» **Work request**
Report each line of the listing below that holds "hbusy".

» **Task input**
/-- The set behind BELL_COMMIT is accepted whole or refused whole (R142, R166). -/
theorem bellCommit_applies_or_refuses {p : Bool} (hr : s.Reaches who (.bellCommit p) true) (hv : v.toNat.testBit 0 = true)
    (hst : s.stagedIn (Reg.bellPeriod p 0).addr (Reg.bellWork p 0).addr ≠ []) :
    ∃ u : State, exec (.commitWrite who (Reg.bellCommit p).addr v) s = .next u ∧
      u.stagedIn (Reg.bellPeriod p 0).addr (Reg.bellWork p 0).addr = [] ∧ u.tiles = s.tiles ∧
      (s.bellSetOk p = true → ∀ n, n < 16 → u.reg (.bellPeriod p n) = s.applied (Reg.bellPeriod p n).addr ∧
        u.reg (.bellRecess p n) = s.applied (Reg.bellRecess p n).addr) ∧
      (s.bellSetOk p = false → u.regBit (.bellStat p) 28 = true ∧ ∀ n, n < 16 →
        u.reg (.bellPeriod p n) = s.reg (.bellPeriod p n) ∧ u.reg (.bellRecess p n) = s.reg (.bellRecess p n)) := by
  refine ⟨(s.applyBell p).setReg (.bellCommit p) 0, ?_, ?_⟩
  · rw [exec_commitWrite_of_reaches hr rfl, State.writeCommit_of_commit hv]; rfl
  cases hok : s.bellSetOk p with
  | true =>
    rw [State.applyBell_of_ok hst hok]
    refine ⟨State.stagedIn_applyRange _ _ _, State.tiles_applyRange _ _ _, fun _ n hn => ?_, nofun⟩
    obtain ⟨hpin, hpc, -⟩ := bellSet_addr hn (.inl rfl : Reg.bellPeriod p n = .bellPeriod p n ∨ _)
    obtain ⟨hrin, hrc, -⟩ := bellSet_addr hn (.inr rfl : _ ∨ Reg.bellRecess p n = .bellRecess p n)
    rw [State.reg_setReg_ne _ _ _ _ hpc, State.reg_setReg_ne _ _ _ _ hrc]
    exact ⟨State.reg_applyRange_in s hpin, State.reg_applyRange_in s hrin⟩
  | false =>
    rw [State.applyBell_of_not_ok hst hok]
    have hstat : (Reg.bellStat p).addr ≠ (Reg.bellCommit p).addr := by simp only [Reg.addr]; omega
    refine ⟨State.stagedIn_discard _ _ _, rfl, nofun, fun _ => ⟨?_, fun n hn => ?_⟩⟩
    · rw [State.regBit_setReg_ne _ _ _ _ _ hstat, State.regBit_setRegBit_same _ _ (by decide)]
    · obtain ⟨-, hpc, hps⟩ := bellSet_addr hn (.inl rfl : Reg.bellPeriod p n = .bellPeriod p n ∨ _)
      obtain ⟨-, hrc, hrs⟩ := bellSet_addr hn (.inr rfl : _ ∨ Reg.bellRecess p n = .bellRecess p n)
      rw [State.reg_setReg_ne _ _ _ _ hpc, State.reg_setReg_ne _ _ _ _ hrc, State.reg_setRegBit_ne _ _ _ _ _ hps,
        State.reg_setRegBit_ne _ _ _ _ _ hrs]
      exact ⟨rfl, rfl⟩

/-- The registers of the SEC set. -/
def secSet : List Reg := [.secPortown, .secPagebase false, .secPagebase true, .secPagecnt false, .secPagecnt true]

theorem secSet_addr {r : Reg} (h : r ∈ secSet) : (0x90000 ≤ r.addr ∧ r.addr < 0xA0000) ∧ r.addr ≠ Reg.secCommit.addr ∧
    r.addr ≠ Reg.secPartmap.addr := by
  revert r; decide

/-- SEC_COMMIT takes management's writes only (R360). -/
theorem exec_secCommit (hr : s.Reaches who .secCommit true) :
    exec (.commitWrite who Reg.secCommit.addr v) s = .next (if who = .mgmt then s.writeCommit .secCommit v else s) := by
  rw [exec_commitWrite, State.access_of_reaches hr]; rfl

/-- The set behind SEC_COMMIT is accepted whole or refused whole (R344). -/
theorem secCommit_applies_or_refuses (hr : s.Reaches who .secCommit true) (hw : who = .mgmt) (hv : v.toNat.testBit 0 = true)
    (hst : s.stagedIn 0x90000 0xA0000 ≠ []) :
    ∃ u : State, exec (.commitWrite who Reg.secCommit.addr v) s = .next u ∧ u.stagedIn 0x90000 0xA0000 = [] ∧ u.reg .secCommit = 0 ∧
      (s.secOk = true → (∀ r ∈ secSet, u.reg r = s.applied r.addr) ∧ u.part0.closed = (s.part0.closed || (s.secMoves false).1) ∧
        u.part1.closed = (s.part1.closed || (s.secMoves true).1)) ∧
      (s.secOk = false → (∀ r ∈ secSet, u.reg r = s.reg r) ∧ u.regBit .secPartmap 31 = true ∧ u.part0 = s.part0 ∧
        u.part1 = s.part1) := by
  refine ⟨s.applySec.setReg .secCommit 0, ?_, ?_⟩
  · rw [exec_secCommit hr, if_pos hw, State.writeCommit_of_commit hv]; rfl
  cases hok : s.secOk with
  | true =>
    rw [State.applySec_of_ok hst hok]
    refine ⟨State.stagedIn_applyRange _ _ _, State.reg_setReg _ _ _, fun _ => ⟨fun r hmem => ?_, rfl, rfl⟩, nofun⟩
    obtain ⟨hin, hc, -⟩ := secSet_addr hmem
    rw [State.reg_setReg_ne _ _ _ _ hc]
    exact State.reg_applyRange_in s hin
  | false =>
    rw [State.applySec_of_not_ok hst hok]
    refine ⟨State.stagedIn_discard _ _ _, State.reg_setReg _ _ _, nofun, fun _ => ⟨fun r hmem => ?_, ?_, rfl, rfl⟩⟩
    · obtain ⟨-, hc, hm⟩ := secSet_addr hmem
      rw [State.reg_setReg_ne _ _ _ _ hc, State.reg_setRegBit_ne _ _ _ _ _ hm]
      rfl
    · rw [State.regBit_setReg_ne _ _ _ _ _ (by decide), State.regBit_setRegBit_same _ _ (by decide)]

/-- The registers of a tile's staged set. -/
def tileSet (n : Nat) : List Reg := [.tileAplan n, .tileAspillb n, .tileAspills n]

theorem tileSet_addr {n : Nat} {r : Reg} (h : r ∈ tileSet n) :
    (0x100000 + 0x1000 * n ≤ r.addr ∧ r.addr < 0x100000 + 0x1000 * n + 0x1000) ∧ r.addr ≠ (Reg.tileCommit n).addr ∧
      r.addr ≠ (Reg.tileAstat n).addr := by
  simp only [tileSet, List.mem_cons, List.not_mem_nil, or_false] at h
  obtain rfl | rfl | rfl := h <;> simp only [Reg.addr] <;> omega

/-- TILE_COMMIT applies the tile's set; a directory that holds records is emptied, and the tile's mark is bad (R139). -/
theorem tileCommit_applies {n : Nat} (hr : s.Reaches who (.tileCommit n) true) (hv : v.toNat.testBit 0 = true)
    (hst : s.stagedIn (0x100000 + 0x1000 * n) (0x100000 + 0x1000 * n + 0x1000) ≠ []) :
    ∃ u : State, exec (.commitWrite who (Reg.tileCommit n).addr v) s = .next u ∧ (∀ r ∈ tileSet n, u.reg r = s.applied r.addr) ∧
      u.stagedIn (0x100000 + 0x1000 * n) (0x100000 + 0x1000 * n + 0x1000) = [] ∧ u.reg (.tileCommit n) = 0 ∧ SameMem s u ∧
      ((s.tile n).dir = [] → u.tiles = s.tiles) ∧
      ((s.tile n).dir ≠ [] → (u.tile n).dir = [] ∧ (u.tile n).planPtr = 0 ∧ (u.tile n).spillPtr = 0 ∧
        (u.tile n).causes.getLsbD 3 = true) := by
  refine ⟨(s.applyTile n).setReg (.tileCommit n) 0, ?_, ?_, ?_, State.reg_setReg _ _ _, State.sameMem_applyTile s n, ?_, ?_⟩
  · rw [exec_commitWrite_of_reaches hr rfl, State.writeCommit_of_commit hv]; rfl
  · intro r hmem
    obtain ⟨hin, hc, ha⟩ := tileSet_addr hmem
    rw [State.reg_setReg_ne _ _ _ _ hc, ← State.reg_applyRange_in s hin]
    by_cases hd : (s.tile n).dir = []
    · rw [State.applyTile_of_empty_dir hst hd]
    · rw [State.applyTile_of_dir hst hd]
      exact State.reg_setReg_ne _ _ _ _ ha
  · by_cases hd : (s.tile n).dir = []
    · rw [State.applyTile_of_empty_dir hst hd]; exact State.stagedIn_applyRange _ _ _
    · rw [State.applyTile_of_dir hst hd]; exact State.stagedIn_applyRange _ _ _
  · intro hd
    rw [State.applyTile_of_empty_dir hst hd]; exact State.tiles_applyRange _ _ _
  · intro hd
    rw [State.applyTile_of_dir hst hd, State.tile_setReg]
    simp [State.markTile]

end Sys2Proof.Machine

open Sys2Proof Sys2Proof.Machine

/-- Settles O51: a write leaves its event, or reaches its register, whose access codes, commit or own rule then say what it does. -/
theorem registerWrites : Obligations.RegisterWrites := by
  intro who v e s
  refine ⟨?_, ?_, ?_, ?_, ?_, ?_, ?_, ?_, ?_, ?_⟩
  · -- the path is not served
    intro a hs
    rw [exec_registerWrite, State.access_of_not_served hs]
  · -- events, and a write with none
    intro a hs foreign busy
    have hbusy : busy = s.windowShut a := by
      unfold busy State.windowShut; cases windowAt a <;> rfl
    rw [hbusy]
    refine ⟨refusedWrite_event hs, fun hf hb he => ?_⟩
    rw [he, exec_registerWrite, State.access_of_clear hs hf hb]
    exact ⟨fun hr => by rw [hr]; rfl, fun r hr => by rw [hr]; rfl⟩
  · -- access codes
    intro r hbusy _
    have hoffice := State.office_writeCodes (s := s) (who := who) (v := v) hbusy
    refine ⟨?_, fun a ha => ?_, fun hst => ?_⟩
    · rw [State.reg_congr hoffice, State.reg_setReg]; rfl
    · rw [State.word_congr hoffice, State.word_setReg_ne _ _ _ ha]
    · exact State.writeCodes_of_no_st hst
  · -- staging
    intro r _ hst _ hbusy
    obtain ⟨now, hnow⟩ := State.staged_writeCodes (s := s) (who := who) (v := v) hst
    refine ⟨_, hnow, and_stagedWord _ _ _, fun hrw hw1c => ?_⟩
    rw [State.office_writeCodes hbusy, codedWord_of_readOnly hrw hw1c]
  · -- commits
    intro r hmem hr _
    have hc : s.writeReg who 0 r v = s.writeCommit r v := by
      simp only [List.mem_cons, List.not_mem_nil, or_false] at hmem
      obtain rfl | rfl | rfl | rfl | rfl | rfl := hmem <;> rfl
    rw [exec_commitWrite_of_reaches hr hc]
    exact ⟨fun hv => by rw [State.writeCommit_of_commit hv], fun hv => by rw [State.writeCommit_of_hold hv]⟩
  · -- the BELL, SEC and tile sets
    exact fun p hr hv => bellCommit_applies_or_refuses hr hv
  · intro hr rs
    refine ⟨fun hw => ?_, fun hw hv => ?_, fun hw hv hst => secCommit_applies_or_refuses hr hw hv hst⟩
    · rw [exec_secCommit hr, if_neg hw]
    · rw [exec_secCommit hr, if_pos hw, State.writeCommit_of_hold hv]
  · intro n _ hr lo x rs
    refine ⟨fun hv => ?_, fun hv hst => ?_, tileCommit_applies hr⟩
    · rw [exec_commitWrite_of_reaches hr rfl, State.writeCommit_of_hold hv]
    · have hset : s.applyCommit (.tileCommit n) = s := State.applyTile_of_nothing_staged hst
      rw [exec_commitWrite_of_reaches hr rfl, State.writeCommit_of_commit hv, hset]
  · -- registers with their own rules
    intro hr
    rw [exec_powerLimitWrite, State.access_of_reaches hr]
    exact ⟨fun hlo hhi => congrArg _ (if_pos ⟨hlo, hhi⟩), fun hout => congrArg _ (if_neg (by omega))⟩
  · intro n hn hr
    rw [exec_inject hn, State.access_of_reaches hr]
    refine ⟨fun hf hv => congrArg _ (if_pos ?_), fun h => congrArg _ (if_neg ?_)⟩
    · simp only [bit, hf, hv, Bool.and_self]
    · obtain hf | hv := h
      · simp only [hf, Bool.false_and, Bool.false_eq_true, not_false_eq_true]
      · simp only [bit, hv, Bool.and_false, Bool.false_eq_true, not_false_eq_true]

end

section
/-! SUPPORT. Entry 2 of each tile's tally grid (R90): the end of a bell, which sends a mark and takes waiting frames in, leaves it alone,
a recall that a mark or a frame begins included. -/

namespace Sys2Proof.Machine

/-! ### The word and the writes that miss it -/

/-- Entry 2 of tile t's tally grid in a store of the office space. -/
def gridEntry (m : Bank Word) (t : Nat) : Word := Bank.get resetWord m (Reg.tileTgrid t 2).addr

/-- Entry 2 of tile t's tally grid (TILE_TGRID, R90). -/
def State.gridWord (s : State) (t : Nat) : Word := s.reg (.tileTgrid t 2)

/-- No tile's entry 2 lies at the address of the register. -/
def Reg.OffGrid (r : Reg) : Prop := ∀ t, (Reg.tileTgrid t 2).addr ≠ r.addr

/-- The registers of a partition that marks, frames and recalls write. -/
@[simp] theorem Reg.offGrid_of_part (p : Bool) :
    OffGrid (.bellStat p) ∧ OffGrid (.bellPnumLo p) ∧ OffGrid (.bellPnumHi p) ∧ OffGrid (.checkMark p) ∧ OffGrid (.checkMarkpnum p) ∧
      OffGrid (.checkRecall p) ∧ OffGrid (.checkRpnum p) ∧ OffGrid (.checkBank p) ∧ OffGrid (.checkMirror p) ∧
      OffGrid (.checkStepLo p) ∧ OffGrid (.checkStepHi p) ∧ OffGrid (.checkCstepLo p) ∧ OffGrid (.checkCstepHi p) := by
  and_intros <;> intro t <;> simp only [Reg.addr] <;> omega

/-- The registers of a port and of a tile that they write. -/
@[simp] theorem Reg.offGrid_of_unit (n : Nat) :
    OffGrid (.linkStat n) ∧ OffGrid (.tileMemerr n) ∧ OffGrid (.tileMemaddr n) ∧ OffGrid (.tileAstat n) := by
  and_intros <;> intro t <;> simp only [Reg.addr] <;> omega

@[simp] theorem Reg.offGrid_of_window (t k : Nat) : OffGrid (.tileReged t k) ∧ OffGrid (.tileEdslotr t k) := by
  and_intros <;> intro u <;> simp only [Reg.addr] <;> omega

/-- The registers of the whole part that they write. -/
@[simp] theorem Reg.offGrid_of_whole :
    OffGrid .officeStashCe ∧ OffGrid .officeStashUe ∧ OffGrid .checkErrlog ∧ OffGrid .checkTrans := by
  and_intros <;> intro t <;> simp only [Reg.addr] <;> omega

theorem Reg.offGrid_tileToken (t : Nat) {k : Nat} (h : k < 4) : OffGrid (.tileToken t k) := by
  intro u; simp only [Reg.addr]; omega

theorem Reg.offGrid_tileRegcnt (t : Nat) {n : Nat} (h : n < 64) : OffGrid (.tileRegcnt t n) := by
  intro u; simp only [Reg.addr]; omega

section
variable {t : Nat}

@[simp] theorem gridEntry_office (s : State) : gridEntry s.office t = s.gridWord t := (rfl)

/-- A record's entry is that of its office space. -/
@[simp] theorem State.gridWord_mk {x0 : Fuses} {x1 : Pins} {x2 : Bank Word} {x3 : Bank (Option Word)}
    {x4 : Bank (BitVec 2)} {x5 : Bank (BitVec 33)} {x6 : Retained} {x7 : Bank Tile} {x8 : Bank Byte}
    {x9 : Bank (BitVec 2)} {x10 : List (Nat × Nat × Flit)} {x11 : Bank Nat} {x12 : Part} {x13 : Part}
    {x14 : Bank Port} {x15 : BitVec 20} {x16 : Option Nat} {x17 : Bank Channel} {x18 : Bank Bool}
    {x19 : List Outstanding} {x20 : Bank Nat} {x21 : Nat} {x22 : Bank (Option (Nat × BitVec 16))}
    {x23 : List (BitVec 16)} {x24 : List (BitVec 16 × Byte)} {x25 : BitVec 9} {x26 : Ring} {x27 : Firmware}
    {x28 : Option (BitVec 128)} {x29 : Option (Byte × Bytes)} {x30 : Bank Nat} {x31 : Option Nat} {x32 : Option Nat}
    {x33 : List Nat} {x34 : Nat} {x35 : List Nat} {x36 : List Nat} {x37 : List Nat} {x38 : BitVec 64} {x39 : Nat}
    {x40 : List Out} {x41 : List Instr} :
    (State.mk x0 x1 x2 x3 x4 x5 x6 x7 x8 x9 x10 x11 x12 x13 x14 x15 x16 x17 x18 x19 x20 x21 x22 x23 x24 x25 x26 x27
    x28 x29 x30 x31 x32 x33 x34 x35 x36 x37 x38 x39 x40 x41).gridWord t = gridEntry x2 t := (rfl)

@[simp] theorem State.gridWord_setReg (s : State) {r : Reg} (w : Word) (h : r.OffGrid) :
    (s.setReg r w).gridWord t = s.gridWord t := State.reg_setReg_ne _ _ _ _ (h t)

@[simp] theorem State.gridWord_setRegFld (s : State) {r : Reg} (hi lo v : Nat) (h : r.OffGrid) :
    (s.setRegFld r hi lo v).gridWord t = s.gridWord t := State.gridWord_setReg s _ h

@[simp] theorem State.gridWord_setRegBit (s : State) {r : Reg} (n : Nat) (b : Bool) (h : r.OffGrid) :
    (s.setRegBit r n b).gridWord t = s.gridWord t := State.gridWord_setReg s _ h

--

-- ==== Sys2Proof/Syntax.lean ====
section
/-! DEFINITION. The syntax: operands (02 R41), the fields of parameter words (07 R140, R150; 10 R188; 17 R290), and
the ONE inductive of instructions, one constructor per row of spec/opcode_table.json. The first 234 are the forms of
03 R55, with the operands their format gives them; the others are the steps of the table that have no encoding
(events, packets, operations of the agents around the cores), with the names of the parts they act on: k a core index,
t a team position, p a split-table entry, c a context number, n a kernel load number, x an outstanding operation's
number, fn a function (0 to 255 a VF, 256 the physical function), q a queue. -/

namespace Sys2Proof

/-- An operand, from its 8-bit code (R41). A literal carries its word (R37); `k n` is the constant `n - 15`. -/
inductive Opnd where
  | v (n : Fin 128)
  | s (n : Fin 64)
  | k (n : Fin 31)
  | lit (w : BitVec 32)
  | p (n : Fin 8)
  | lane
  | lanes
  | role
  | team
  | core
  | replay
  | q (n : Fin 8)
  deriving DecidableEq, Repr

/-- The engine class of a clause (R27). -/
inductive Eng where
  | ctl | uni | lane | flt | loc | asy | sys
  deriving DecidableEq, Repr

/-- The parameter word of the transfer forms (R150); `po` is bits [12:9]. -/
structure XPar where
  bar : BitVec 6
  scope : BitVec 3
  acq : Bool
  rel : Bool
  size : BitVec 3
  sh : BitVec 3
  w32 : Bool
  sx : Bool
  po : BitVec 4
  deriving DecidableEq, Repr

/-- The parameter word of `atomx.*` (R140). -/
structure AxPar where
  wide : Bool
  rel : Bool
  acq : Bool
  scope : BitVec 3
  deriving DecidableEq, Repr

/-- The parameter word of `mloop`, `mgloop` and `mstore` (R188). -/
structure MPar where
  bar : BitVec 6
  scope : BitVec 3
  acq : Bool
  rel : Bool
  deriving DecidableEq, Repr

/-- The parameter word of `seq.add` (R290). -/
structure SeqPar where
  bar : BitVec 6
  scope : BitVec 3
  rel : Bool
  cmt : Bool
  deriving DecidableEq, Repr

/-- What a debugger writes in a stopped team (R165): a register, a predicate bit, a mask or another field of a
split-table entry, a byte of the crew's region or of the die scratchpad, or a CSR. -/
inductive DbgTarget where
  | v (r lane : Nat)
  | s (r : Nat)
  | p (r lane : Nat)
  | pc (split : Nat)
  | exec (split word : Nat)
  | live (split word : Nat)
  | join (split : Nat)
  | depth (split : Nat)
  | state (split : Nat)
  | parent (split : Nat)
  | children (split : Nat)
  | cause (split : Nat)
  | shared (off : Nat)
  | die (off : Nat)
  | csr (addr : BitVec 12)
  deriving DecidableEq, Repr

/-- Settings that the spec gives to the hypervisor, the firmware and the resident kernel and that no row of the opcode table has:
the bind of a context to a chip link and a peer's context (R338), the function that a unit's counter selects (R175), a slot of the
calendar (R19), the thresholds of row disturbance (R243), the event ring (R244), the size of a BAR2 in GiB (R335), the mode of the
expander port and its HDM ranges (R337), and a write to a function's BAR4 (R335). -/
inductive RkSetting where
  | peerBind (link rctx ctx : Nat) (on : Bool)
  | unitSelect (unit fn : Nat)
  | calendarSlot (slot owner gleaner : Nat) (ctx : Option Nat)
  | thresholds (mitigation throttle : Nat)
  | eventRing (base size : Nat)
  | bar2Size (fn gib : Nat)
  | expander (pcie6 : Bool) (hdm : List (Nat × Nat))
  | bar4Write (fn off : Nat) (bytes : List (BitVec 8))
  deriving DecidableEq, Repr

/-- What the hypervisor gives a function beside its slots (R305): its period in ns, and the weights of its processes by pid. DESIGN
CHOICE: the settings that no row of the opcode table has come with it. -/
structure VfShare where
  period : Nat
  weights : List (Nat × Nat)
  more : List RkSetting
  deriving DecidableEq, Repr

» **Response**
    have hbusy : busy = s.windowShut a := by
    rw [hbusy]
    intro r hbusy _
    have hoffice := State.office_writeCodes (s := s) (who := who) (v := v) hbusy
    intro r _ hst _ hbusy
    rw [State.office_writeCodes hbusy, codedWord_of_readOnly hrw hw1c]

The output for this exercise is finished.